[Opening GIVEN DATA section]

-- ==== Sys2Proof/Machine/Response.lean ====
section
/-!
DEFINITION. Responses and their words (30_encoding R61 to R65), error codes (R64) and configuration
error causes (60_exceptions R125).
-/

namespace Sys2Proof.Machine

/-- The NAK error codes of R64. -/
inductive NakCode where
  | illegal
  | badState
  | badAddr
  | cfgInvalid
  deriving DecidableEq, Repr

/-- `INFO` of a NAK header (R64). -/
def NakCode.info : NakCode → BitVec 8
  | .illegal => 0x01
  | .badState => 0x02
  | .badAddr => 0x03
  | .cfgInvalid => 0x04

/-- The causes a failed INIT records (R125); cause `0x00`, no error, is the register's value 0. -/
inductive CfgCause where
  | fsRange
  | nbandsRange
  | ntapsZero
  | ntapsCap
  | wlenZero
  | wlenCap
  | sensRange
  | floorRange
  deriving DecidableEq, Repr

/-- `CFGERR[7:0]` of a cause (R125). -/
def CfgCause.code : CfgCause → BitVec 8
  | .fsRange => 0x01
  | .nbandsRange => 0x02
  | .ntapsZero => 0x03
  | .ntapsCap => 0x04
  | .wlenZero => 0x05
  | .wlenCap => 0x06
  | .sensRange => 0x07
  | .floorRange => 0x08

/-- A configuration error: the first failing check's cause and the band it belongs to (R118). -/
structure ConfigError where
  cause : CfgCause
  /-- `0xFF` for a cause that belongs to no band (R125). -/
  band : BitVec 8
  deriving DecidableEq, Repr

/-- `CFGERR = band * 256 + cause` (R125). -/
def ConfigError.word (e : ConfigError) : BitVec 16 := e.band ++ e.cause.code

/-- A peak event (R38). -/
structure PeakEvent where
  band : Nat
  elapsedMs : Nat
  samplePosition : Word
  deriving DecidableEq, Repr

/-- The four forms of a response (R61). -/
inductive Response where
  | ack
  | data (v : Word)
  | peaks (mask : BitVec 8) (events : List PeakEvent)
  | nak (code : NakCode)
  deriving DecidableEq, Repr

/-- A header word from `KIND` and `INFO`; bits 27:8 are 0 (R61). -/
def headerWord (kind : BitVec 4) (info : BitVec 8) : Word := kind ++ (0 : BitVec 20) ++ info

/-- The four words `E0` to `E3` of an event record (R63). -/
def eventWords (P : Params) (e : PeakEvent) : List Word :=
  [ BitVec.ofNat 32 e.band,
    e.samplePosition,
    BitVec.ofNat 32 e.elapsedMs,
    BitVec.ofNat 32 (e.elapsedMs % 2 ^ P.msW / 2 ^ 32) ]

/-- The words of a response in transfer order (R61 to R63). -/
def responseWords (P : Params) : Response → List Word
  | .ack => [headerWord 0x0 0]
  | .data v => [headerWord 0x1 0, v]
  | .peaks mask events => headerWord 0x2 mask :: events.flatMap (eventWords P)
  | .nak code => [headerWord 0xF code.info]

/-- A response on the response channel: `rsp_last` is 1 on the final word and 0 on the others (R65). -/
def markLast : List Word → List RspWord
  | [] => []
  | [w] => [⟨w, true⟩]
  | w :: v :: rest => ⟨w, false⟩ :: markLast (v :: rest)

/-- How many bits of an 8-bit mask are set. -/
def popcount (m : BitVec 8) : Nat := ((List.range 8).filter fun i => m.getLsbD i).length

/-- Length of a response from its header alone (R65); none for a `KIND` that is never produced (R61). -/
def responseLength (header : Word) : Option Nat :=
  match (header.extractLsb' 28 4).toNat with
  | 0x0 => some 1
  | 0x1 => some 2
  | 0x2 => some (1 + 4 * popcount (header.extractLsb' 0 8))
  | 0xF => some 1
  | _ => none

end Sys2Proof.Machine
end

[Closing GIVEN DATA section]

**THE TASK**
The answer is the full set of records above, repeated exactly.

**SOLUTION FOR THIS EXERCISE**
-- ==== Sys2Proof/Machine/Response.lean ====
section
/-!
DEFINITION. Responses and their words (30_encoding R61 to R65), error codes (R64) and configuration
error causes (60_exceptions R125).
-/

namespace Sys2Proof.Machine

/-- The NAK error codes of R64. -/
inductive NakCode where
  | illegal
  | badState
  | badAddr
  | cfgInvalid
  deriving DecidableEq, Repr

/-- `INFO` of a NAK header (R64). -/
def NakCode.info : NakCode → BitVec 8
  | .illegal => 0x01
  | .badState => 0x02
  | .badAddr => 0x03
  | .cfgInvalid => 0x04

/-- The causes a failed INIT records (R125); cause `0x00`, no error, is the register's value 0. -/
inductive CfgCause where
  | fsRange
  | nbandsRange
  | ntapsZero
  | ntapsCap
  | wlenZero
  | wlenCap
  | sensRange
  | floorRange
  deriving DecidableEq, Repr

/-- `CFGERR[7:0]` of a cause (R125). -/
def CfgCause.code : CfgCause → BitVec 8
  | .fsRange => 0x01
  | .nbandsRange => 0x02
  | .ntapsZero => 0x03
  | .ntapsCap => 0x04
  | .wlenZero => 0x05
  | .wlenCap => 0x06
  | .sensRange => 0x07
  | .floorRange => 0x08

/-- A configuration error: the first failing check's cause and the band it belongs to (R118). -/
structure ConfigError where
  cause : CfgCause
  /-- `0xFF` for a cause that belongs to no band (R125). -/
  band : BitVec 8
  deriving DecidableEq, Repr

/-- `CFGERR = band * 256 + cause` (R125). -/
def ConfigError.word (e : ConfigError) : BitVec 16 := e.band ++ e.cause.code

/-- A peak event (R38). -/
structure PeakEvent where
  band : Nat
  elapsedMs : Nat
  samplePosition : Word
  deriving DecidableEq, Repr

/-- The four forms of a response (R61). -/
inductive Response where
  | ack
  | data (v : Word)
  | peaks (mask : BitVec 8) (events : List PeakEvent)
  | nak (code : NakCode)
  deriving DecidableEq, Repr

/-- A header word from `KIND` and `INFO`; bits 27:8 are 0 (R61). -/
def headerWord (kind : BitVec 4) (info : BitVec 8) : Word := kind ++ (0 : BitVec 20) ++ info

/-- The four words `E0` to `E3` of an event record (R63). -/
def eventWords (P : Params) (e : PeakEvent) : List Word :=
  [ BitVec.ofNat 32 e.band,
    e.samplePosition,
    BitVec.ofNat 32 e.elapsedMs,
    BitVec.ofNat 32 (e.elapsedMs % 2 ^ P.msW / 2 ^ 32) ]

/-- The words of a response in transfer order (R61 to R63). -/
def responseWords (P : Params) : Response → List Word
  | .ack => [headerWord 0x0 0]
  | .data v => [headerWord 0x1 0, v]
  | .peaks mask events => headerWord 0x2 mask :: events.flatMap (eventWords P)
  | .nak code => [headerWord 0xF code.info]

/-- A response on the response channel: `rsp_last` is 1 on the final word and 0 on the others (R65). -/
def markLast : List Word → List RspWord
  | [] => []
  | [w] => [⟨w, true⟩]
  | w :: v :: rest => ⟨w, false⟩ :: markLast (v :: rest)

/-- How many bits of an 8-bit mask are set. -/
def popcount (m : BitVec 8) : Nat := ((List.range 8).filter fun i => m.getLsbD i).length

/-- Length of a response from its header alone (R65); none for a `KIND` that is never produced (R61). -/
def responseLength (header : Word) : Option Nat :=
  match (header.extractLsb' 28 4).toNat with
  | 0x0 => some 1
  | 0x1 => some 2
  | 0x2 => some (1 + 4 * popcount (header.extractLsb' 0 8))
  | 0xF => some 1
  | _ => none

end Sys2Proof.Machine
end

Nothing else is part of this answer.